There are two issues to check. (1) is the printer able to ‘home’ each axis correctly, and (2) is the bed-leveling system getting adequate electrical continuity for the leveling process.
Each of these are actually pretty simple things (the printer is, in some ways, simpler than you might suspect… very simple electrical continuity is used to determine when an axis has hit it’s travel limit and a similar system is used to level the bed. Either it conducts or it doesn’t. It can be as simple as a wire that came loose.
Homing
This is all based on ‘homing’ the printer (the G28 command) … which runs each axis until they hit their end-stops.
You can test the printer by going into the “Console” (you’ll find a button to open the console on the “Monitor” panel of Cura). This is an interactive terminal window that lets you type direct commands to the printer.
In the terminal do a ‘G28’ command (home all axes). Watch for any error messages.
Then test out a few moves such as: G0 X100 F2400
That will move the X axis to 100mm in from the left of the build plate and it will travel at 2400mm per minute (40mm/sec).
Then test: G0 X0 F2400 (this should move the X axis back to the left edge of the build plate)
Test: G0 Y100 F2400 … and also test G0 Y0 F2400
Basically you are testing to see if the printer will obey your move commands. If may refuse a move on an axis if it thinks the axis hasn’t been ‘homed’.
Leveling
The Workhorse should home itself, heat the nozzle to the ‘soften’ temperature for the particular filament (this varies based on the filament profile), it will back out a little filament, then cool to the ‘wipe’ temp (usually 170°C but this is also in the filament profile), then perform the wipe operation on the pad, then cool to the probe temp (usually 160°C) then probe each bed corner starting with the front left washer.

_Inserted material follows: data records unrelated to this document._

/-- Counting a notice may move origins; the job runs on. -/
theorem takeNotice_jobState (n : Notice) (s : State) : (takeNotice n s).job.state = s.job.state := by
  unfold takeNotice
  extract_lets before src s1 d job exec twin s2
  have h2 : s2.job.state = s.job.state := by
    subst s2
    split
    · rfl
    · rfl
  split
  · have hjob : (extendCommands d n.code s2).job = s2.job :=
      (extendCommands_run (flds := [.out, .hostA, .hostB, .i3c, .warden, .seq, .log]) d n.code s2 (.refl _ s2) (by decide)).same .job rfl
    rw [hjob, h2]
  · exact h2

theorem noted_jobState (breach : Bool) (p : FPort) (m : Msg) (s : State) : (noted breach p m s).job.state = s.job.state :=
  (takeNotice_jobState _ _).trans
    (congrArg JobCtl.state ((announced_run breach _ _ _ _ _ _ _ p m s).same .job rfl : _ = s.job))

theorem noted_mem (breach : Bool) (p : FPort) (m : Msg) (s : State) : (noted breach p m s).mem = s.mem :=
  (takeNotice_run (flds := [.out, .hostA, .hostB, .i3c, .warden, .seq, .log, .job, .exec, .twin, .fabric]) _ _
    ((announced_run breach _ _ _ _ _ _ _ p m s).mono (by decide)) (by decide)).same .mem rfl

/-! #### The slips that a notice brings (R154) -/

theorem slipFor_noticed_breach {n : Notice} {s t : State} (h : t.exec.notices = s.exec.notices ++ [n]) (hb : n.breach = true) (d : Nat) :
    slipFor n.step d t = slipFor n.step d s + if n.da ≤ d then n.amount else 0 := by
  by_cases hda : n.da ≤ d
  · simp [slipFor, lateSlip, h, hb, hda]
    omega
  · simp [slipFor, lateSlip, h, hb, hda]

theorem slipSum_noticed_breach {n : Notice} {s t : State} (h : t.exec.notices = s.exec.notices ++ [n]) (hb : n.breach = true) :
    slipSum n.step t = slipSum n.step s + n.amount := by
  simp [slipSum, h, hb]
  omega

theorem lateSlip_noticed_late {n : Notice} {s t : State} (h : t.exec.notices = s.exec.notices ++ [n]) (hb : n.breach = false) (d : Nat) :
    lateSlip n.step d t = if n.da ≤ d then max (lateSlip n.step d s) n.amount else lateSlip n.step d s := by
  by_cases hda : n.da ≤ d
  · simp [lateSlip, h, hb, hda]
  · simp [lateSlip, h, hb, hda]

/-! #### The rows -/

theorem onMsg_front {p : FPort} {cls type : Nat} {sub : Bool} {m : Msg} {s : State} (h : frontMsg p cls type sub s = some m)
    (f : Msg → State → State) : onMsg p cls type sub f s = f m (dropFront p cls sub s) := by
  simp only [onMsg, h]

theorem recvNotice_seen {breach : Bool} {p : FPort} {m : Msg} {s : State} (h : seenNotice m s = true) : recvNotice breach p m s = s := by
  simp only [recvNotice, h, if_true]

/-- What a breach notice makes run again here (R142), once the notice is counted. -/
def replayFor (m : Msg) (s : State) : State :=
  match s.job.image with
  | some im => if collecting s then remoteBreach im m.step (field m.payload 20 4) (field m.payload 24 4) s else s
  | none => s

theorem recvNotice_breach {p : FPort} {m : Msg} {s : State} (h : seenNotice m s = false) :
    recvNotice true p m s = replayFor m (noted true p m s) := by
  simp only [recvNotice, h, Bool.false_eq_true, if_false, Bool.not_true, Bool.false_and, Bool.true_and]
  rfl

/-- A late notice of code 2 abandons or resumes the step (Table 6.12); any other one only counts. -/
theorem recvNotice_late {p : FPort} {m : Msg} {s : State} (h : seenNotice m s = false) :
    recvNotice false p m s =
      if field m.payload 16 1 = 2 ∧ s.job.state = .running then
        if field m.payload 8 8 = 0 then abandonStep (noted false p m s) else resumeStep (noted false p m s)
      else noted false p m s := by
  have hstate := noted_jobState false p m s
  have hshape : recvNotice false p m s =
      if !false && field m.payload 16 1 == 2 && running (noted false p m s) then
        if field m.payload 8 8 = 0 then abandonStep (noted false p m s) else resumeStep (noted false p m s)
      else noted false p m s := by
    unfold recvNotice
    rw [h]
    simp only [Bool.false_eq_true, if_false, Bool.false_and]
    split <;> rfl
  rw [hshape]
  simp only [running, hstate, Bool.not_false, Bool.true_and, Bool.and_eq_true, beq_iff_eq]

theorem replayFor_keeps (m : Msg) (s : State) :
    KeepsCauses s (replayFor m s) ∧ (replayFor m s).exec.notices = s.exec.notices := by
  unfold replayFor
  split
  next im him =>
    split
    · exact ⟨remoteBreach_keepsCauses _ _ _ _ s, remoteBreach_notices him _ _ _⟩
    · exact ⟨.refl s, rfl⟩
  · exact ⟨.refl s, rfl⟩

theorem abandonTasks_voided (s : State) : (abandonTasks s).exec.voided = true := by
  unfold abandonTasks
  generalize dropWatches _ s = u
  rfl

theorem abandonStep_effect (s : State) :
    KeepsCauses s (abandonStep s) ∧ (abandonStep s).job.abandoned = true ∧ (abandonStep s).exec.voided = true := by
  unfold abandonStep
  generalize hu : { s with job := { s.job with abandoned := true } } = u
  have hrun : Run [.out, .exec, .cores, .memStacks] u (abandonTasks u) := abandonTasks_run u (.refl _ u) (by decide)
  have hjob : (abandonTasks u).job = u.job := hrun.same .job rfl
  have hports : KeepsCauses s u := fun p v hv => by
    subst hu
    cases p with
    | a => exact hv
    | b => exact hv
  exact ⟨hports.trans (.of_run hrun rfl rfl), by rw [hjob, ← hu], abandonTasks_voided u⟩

/-- Settles O53: what a notice leaves is said of `noted`; a breach then replays what it names, and a late notice of code 2 abandons or resumes
the step. -/
theorem notices : Obligations.Notices := by
  unfold Obligations.Notices
  refine fun p sub m s => ⟨fun hseen => ⟨fun hfront => ?_, fun hfront => ?_⟩, fun hnew => ⟨fun hfront => ?_, fun hfront hcode => ?_,
    fun hfront hcode hrun => ?_⟩⟩
  · show Host.Outcome.next (onMsg p 2 0x08 sub (recvNotice true p) s) = _
    rw [onMsg_front hfront, recvNotice_seen (s := dropFront p 2 sub s) hseen]
  · show Host.Outcome.next (onMsg p 2 0x09 sub (recvNotice false p) s) = _
    rw [onMsg_front hfront, recvNotice_seen (s := dropFront p 2 sub s) hseen]
  · have hexec : exec (.breach p sub) s = .next (replayFor m (noted true p m (dropFront p 2 sub s))) := by
      show Host.Outcome.next (onMsg p 2 0x08 sub (recvNotice true p) s) = _
      rw [onMsg_front hfront, recvNotice_breach (s := dropFront p 2 sub s) hnew]
    obtain ⟨hcauses, hkept⟩ := replayFor_keeps m (noted true p m (dropFront p 2 sub s))
    have hnotices := hkept.trans (noted_noticed true p m (dropFront p 2 sub s)).notices
    exact ⟨_, hexec, hnotices, (noted_rung true p m _).keeps hcauses,
      fun d => slipFor_noticed_breach (n := noticeOf true m) (s := s) hnotices rfl d,
      slipSum_noticed_breach (n := noticeOf true m) (s := s) hnotices rfl⟩
  · have hexec : exec (.late p sub) s = .next (noted false p m (dropFront p 2 sub s)) := by
      show Host.Outcome.next (onMsg p 2 0x09 sub (recvNotice false p) s) = _
      rw [onMsg_front hfront, recvNotice_late (s := dropFront p 2 sub s) hnew, if_neg fun h => hcode h.1]
    obtain ⟨hruns, hnotices, -⟩ := noted_noticed false p m (dropFront p 2 sub s)
    exact ⟨_, hexec, hnotices, noted_rung false p m _,
      fun d => lateSlip_noticed_late (n := noticeOf false m) (s := s) hnotices rfl d, hruns, noted_mem false p m _⟩
  · have hexec : exec (.late p sub) s = .next (if field m.payload 8 8 = 0 then abandonStep (noted false p m (dropFront p 2 sub s))
        else resumeStep (noted false p m (dropFront p 2 sub s))) := by
      show Host.Outcome.next (onMsg p 2 0x09 sub (recvNotice false p) s) = _
      rw [onMsg_front hfront, recvNotice_late (s := dropFront p 2 sub s) hnew, if_pos ⟨hcode, hrun⟩]
    have hrung := noted_rung false p m (dropFront p 2 sub s)
    refine ⟨_, hexec, ?_⟩
    by_cases hamount : field m.payload 8 8 = 0
    · obtain ⟨hcauses, hleft, hvoid⟩ := abandonStep_effect (noted false p m (dropFront p 2 sub s))
      rw [if_pos hamount, decide_eq_true hamount]
      exact ⟨hrung.keeps hcauses, hleft, hvoid⟩
    · rw [if_neg hamount, decide_eq_false hamount]
      exact ⟨hrung, rfl, rfl⟩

If it fails it means it didn’t get electrical continuity when the nozzle touched the washer. This could be many reasons.
The main reason is a dirty nozzle – make sure it is clean. You can heat it up and use one of the red scrubbing pads to clean it. I usually use the tweezers to pull anything clean then give it a scrub (these days I converted from the hardened steel nozzle, to an E3D Nozzle-X. Nozzle-X is also hardened steel but it has a coating that makes it difficult for any filament to stick to it. If anything does manage to stick, it wipes off easily because of the coating.)
There can be other reasons for a failure such as a disconnected or broken wire.
Grab your multi-meter and test out the ohms on each washer as well as on the head. Nothing should read more than 1Ω.
For example, I’ll put a probe on the calibration cube while putting the other probe on each of the four bed leveling washers. Make sure nothing reads above 1Ω.
Also put a probe on the red ‘zero-sense’ wire on the AeroStruder. This is the red-wire attached to the lower-right corner of the aluminum heat-sink. Put the other probe on the tip of the nozzle and make sure that reads less than 1Ω.
My printhead had a filament leak through the heat-brake. I wish I had a diagram to show but … your heat-block on the print head has a hole drilled and tapped completely through the block from top to bottom. The heat-brake tube threads down into that hole from above. The extruder nozzle threads up into the hole from the bottom. The bottom of the heat-break and the top of the nozzle MUST form a tight seal … no gap. If they aren’t tight, filament leaks through the gap, into the threads and eventually starts oozing out of the top of the heater block. If you inspect the heat-brake gap (the gap between the hot-end and the cold-end of the extruder) it should be clean. If you see filament in that gap, you’ve got a leak and it needs to be disassembled, clean, and re-assembled to have a tight fit.
Anyway… in my case, the “leak” means that the filament acts as an insulator … it works its way into the threads and instead of metal on metal, you have metal with polymer between it … so it barely gets any electrical contact. This will result in poor probing when it tries to level the bed.
It can be difficult to see into that gap with the fan-duct installed. The cold-end of the extruder is held in place with four screws (one in each corner around the heat-sink). These are long screws. The bottom two screws also hold the fan duct in place. If you remove them then you can pull down the fan-duct (careful not to strain the fan wire because the fan is attached to the duct) and easily see into the gap. BTW, these two screws are not the same length, so remember which one was on the left vs. right (although it’ll probably be obvious when you go to put it together and one is too short and the other is too longer… just swap them).